• _WHAT THE TASK REQUIRES_: Print all entries word for word.

• _EXTRACTED INFORMATION_:
/-- EMBED writes no element but those of the frame's bits, which lie below CLEN (spec R39, R111). -/
theorem execEmbed_c_read {s t : State} (h : execEmbed s = .next t) (a : Nat) :
    Memory.read t.c a = Memory.read s.c a ∨ (a < 8 * s.flen.toNat ∧ a < s.clen.toNat) := by
  rcases execEmbed_cases s with ⟨-, e⟩ | ⟨-, -, -, e⟩ | ⟨-, -, hfit, e⟩ <;> cases h.symm.trans e
  · exact .inl rfl
  · exact .inl rfl
  · rcases Nat.lt_or_ge a (8 * s.flen.toNat) with ha | ha
    · exact .inr ⟨ha, by omega⟩
    · left
      rw [State.complete_c, State.embedWrite_read, if_neg (by omega), State.setCounts_c]

theorem completeInFlight_cover {s t : State} (h : completeInFlight s = .next t) (a : Nat) :
    Memory.read t.c a = Memory.read s.c a ∨
      (decode [s.cmd] = .ok (.embed, []) ∧ a < 8 * s.flen.toNat ∧ a < s.clen.toNat) := by
  rcases completeInFlight_eq_next h with ⟨i, hd, hi⟩ | ⟨-, rfl⟩
  · by_cases he : i = .embed
    · subst he
      exact (execEmbed_c_read hi a).imp id fun hr => ⟨hd, hr⟩
    · exact .inl (by rw [exec_c he hi])
  · exact .inl rfl

/-! ## Two covers that agree below CLEN (spec R39) -/

section twoCovers
variable {s : State} {m : Memory} (hm : ∀ k < s.clen.toNat, Memory.read m k = Memory.read s.c k)
include hm

theorem lsbRead_of_agree {a n : Nat} (h : a + 8 * n ≤ s.clen.toNat) :
    State.lsbRead { s with c := m } a n = s.lsbRead a n :=
  State.lsbRead_congr fun k hk =>
    congrArg (BitVec.getLsbD · 0) (State.peek_congr (sp := .c) (hm (a + k) (by omega)) rfl)

theorem coverHeader_of_agree (h : 32 ≤ s.clen.toNat) : State.coverHeader { s with c := m } = s.coverHeader := by
  rw [State.coverHeader, lsbRead_of_agree hm (by omega), State.coverHeader]

theorem headerRead_of_agree (h : 32 ≤ s.clen.toNat) :
    State.headerRead { s with c := m } = { s.headerRead with c := m } := by
  rw [State.headerRead, coverHeader_of_agree hm h]
  rfl

/-- A command that does not write the cover ends alike over both covers. -/
theorem exec_of_agree {i : Instr} (hi : i ≠ .embed) :
    ∃ t, exec i s = .next t ∧ exec i { s with c := m } = .next { t with c := m } := by
  cases i with
  | embed => exact absurd rfl hi
  | extract =>
    rcases execExtract_cases s with ⟨h, e⟩ | ⟨h1, h2, h3, e⟩ | ⟨h1, h2, h3, e⟩ <;> refine ⟨_, e, ?_⟩
    · exact execExtract_resource (s := { s with c := m }) h
    · exact execExtract_capacity (s := { s with c := m }) h1 h2 h3
    · refine (execExtract_ok (s := { s with c := m }) h1 h2 h3).trans ?_
      rw [lsbRead_of_agree hm h3]
      rfl
  | marshal =>
    rcases execMarshal_cases s with ⟨h, e⟩ | ⟨h1, h2, e⟩ <;> refine ⟨_, e, ?_⟩
    · exact execMarshal_resource (s := { s with c := m }) h
    · exact execMarshal_ok (s := { s with c := m }) h1 h2
  | parse =>
    rcases execParse_cases s with ⟨h, e⟩ | ⟨h1, h2, e⟩ | ⟨h1, h2, h3, e⟩ | ⟨h1, h2, h3, e⟩ | ⟨h1, h2, h3, e⟩ |
      ⟨h1, h2, h3, h4, e⟩ <;> refine ⟨_, e, ?_⟩
    · exact execParse_tooLong (s := { s with c := m }) h
    · exact execParse_noHeader (s := { s with c := m }) h1 h2
    · have hh := coverHeader_of_agree hm h2
      refine (execParse_capacity (s := { s with c := m }) h1 h2 (by rw [hh]; exact h3)).trans ?_
      rw [headerRead_of_agree hm h2]
      rfl
    · have hh := coverHeader_of_agree hm (by omega)
      refine (execParse_format (s := { s with c := m }) h1 (by rw [hh]; exact h2) (by rw [hh]; exact h3)).trans ?_
      rw [headerRead_of_agree hm (by omega)]
      rfl
    · have hh := coverHeader_of_agree hm (by omega)
      refine (execParse_tooBig (s := { s with c := m }) h1 (by rw [hh]; exact h2) (by rw [hh]; exact h3)).trans ?_
      rw [headerRead_of_agree hm (by omega)]
      rfl
    · have hh := coverHeader_of_agree hm (by omega)
      refine (execParse_ok (s := { s with c := m }) h1 (by rw [hh]; exact h2) (by rw [hh]; exact h3)
        (by rw [hh]; exact h4)).trans ?_
      rw [headerRead_of_agree hm (by omega), hh, lsbRead_of_agree hm (by omega)]
      rfl

/-- EMBED over both covers: the same outcome, and the same elements below CLEN. -/
theorem execEmbed_of_agree :
    ∃ t u, execEmbed s = .next t ∧ execEmbed { s with c := m } = .next u ∧ u = { t with c := u.c } ∧
      ∀ k < s.clen.toNat, Memory.read u.c k = Memory.read t.c k := by
  rcases execEmbed_cases s with ⟨h, e⟩ | ⟨h1, h2, h3, e⟩ | ⟨h1, h2, h3, e⟩
  · exact ⟨_, _, e, execEmbed_resource (s := { s with c := m }) h, rfl, hm⟩
  · exact ⟨_, _, e, execEmbed_capacity (s := { s with c := m }) h1 h2 h3, rfl, hm⟩
  · refine ⟨_, _, e, execEmbed_ok (s := { s with c := m }) h1 h2 h3, rfl, fun k hk => ?_⟩
    have hpeek : State.peek { s with c := m } .c k = s.peek .c k := State.peek_congr (hm k hk) rfl
    rw [State.complete_c, State.complete_c, State.embedWrite_read, State.embedWrite_read]
    exact if_congr Iff.rfl (congrArg (some <| withLsb · _) hpeek) (hm k hk)

end twoCovers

• _RESULT OF THE EXERCISE_:
/-- EMBED writes no element but those of the frame's bits, which lie below CLEN (spec R39, R111). -/
theorem execEmbed_c_read {s t : State} (h : execEmbed s = .next t) (a : Nat) :
    Memory.read t.c a = Memory.read s.c a ∨ (a < 8 * s.flen.toNat ∧ a < s.clen.toNat) := by
  rcases execEmbed_cases s with ⟨-, e⟩ | ⟨-, -, -, e⟩ | ⟨-, -, hfit, e⟩ <;> cases h.symm.trans e
  · exact .inl rfl
  · exact .inl rfl
  · rcases Nat.lt_or_ge a (8 * s.flen.toNat) with ha | ha
    · exact .inr ⟨ha, by omega⟩
    · left
      rw [State.complete_c, State.embedWrite_read, if_neg (by omega), State.setCounts_c]

theorem completeInFlight_cover {s t : State} (h : completeInFlight s = .next t) (a : Nat) :
    Memory.read t.c a = Memory.read s.c a ∨
      (decode [s.cmd] = .ok (.embed, []) ∧ a < 8 * s.flen.toNat ∧ a < s.clen.toNat) := by
  rcases completeInFlight_eq_next h with ⟨i, hd, hi⟩ | ⟨-, rfl⟩
  · by_cases he : i = .embed
    · subst he
      exact (execEmbed_c_read hi a).imp id fun hr => ⟨hd, hr⟩
    · exact .inl (by rw [exec_c he hi])
  · exact .inl rfl

/-! ## Two covers that agree below CLEN (spec R39) -/

section twoCovers
variable {s : State} {m : Memory} (hm : ∀ k < s.clen.toNat, Memory.read m k = Memory.read s.c k)
include hm

theorem lsbRead_of_agree {a n : Nat} (h : a + 8 * n ≤ s.clen.toNat) :
    State.lsbRead { s with c := m } a n = s.lsbRead a n :=
  State.lsbRead_congr fun k hk =>
    congrArg (BitVec.getLsbD · 0) (State.peek_congr (sp := .c) (hm (a + k) (by omega)) rfl)

theorem coverHeader_of_agree (h : 32 ≤ s.clen.toNat) : State.coverHeader { s with c := m } = s.coverHeader := by
  rw [State.coverHeader, lsbRead_of_agree hm (by omega), State.coverHeader]

theorem headerRead_of_agree (h : 32 ≤ s.clen.toNat) :
    State.headerRead { s with c := m } = { s.headerRead with c := m } := by
  rw [State.headerRead, coverHeader_of_agree hm h]
  rfl

/-- A command that does not write the cover ends alike over both covers. -/
theorem exec_of_agree {i : Instr} (hi : i ≠ .embed) :
    ∃ t, exec i s = .next t ∧ exec i { s with c := m } = .next { t with c := m } := by
  cases i with
  | embed => exact absurd rfl hi
  | extract =>
    rcases execExtract_cases s with ⟨h, e⟩ | ⟨h1, h2, h3, e⟩ | ⟨h1, h2, h3, e⟩ <;> refine ⟨_, e, ?_⟩
    · exact execExtract_resource (s := { s with c := m }) h
    · exact execExtract_capacity (s := { s with c := m }) h1 h2 h3
    · refine (execExtract_ok (s := { s with c := m }) h1 h2 h3).trans ?_
      rw [lsbRead_of_agree hm h3]
      rfl
  | marshal =>
    rcases execMarshal_cases s with ⟨h, e⟩ | ⟨h1, h2, e⟩ <;> refine ⟨_, e, ?_⟩
    · exact execMarshal_resource (s := { s with c := m }) h
    · exact execMarshal_ok (s := { s with c := m }) h1 h2
  | parse =>
    rcases execParse_cases s with ⟨h, e⟩ | ⟨h1, h2, e⟩ | ⟨h1, h2, h3, e⟩ | ⟨h1, h2, h3, e⟩ | ⟨h1, h2, h3, e⟩ |
      ⟨h1, h2, h3, h4, e⟩ <;> refine ⟨_, e, ?_⟩
    · exact execParse_tooLong (s := { s with c := m }) h
    · exact execParse_noHeader (s := { s with c := m }) h1 h2
    · have hh := coverHeader_of_agree hm h2
      refine (execParse_capacity (s := { s with c := m }) h1 h2 (by rw [hh]; exact h3)).trans ?_
      rw [headerRead_of_agree hm h2]
      rfl
    · have hh := coverHeader_of_agree hm (by omega)
      refine (execParse_format (s := { s with c := m }) h1 (by rw [hh]; exact h2) (by rw [hh]; exact h3)).trans ?_
      rw [headerRead_of_agree hm (by omega)]
      rfl
    · have hh := coverHeader_of_agree hm (by omega)
      refine (execParse_tooBig (s := { s with c := m }) h1 (by rw [hh]; exact h2) (by rw [hh]; exact h3)).trans ?_
      rw [headerRead_of_agree hm (by omega)]
      rfl
    · have hh := coverHeader_of_agree hm (by omega)
      refine (execParse_ok (s := { s with c := m }) h1 (by rw [hh]; exact h2) (by rw [hh]; exact h3)
        (by rw [hh]; exact h4)).trans ?_
      rw [headerRead_of_agree hm (by omega), hh, lsbRead_of_agree hm (by omega)]
      rfl

/-- EMBED over both covers: the same outcome, and the same elements below CLEN. -/
theorem execEmbed_of_agree :
    ∃ t u, execEmbed s = .next t ∧ execEmbed { s with c := m } = .next u ∧ u = { t with c := u.c } ∧
      ∀ k < s.clen.toNat, Memory.read u.c k = Memory.read t.c k := by
  rcases execEmbed_cases s with ⟨h, e⟩ | ⟨h1, h2, h3, e⟩ | ⟨h1, h2, h3, e⟩
  · exact ⟨_, _, e, execEmbed_resource (s := { s with c := m }) h, rfl, hm⟩
  · exact ⟨_, _, e, execEmbed_capacity (s := { s with c := m }) h1 h2 h3, rfl, hm⟩
  · refine ⟨_, _, e, execEmbed_ok (s := { s with c := m }) h1 h2 h3, rfl, fun k hk => ?_⟩
    have hpeek : State.peek { s with c := m } .c k = s.peek .c k := State.peek_congr (hm k hk) rfl
    rw [State.complete_c, State.complete_c, State.embedWrite_read, State.embedWrite_read]
    exact if_congr Iff.rfl (congrArg (some <| withLsb · _) hpeek) (hm k hk)

end twoCovers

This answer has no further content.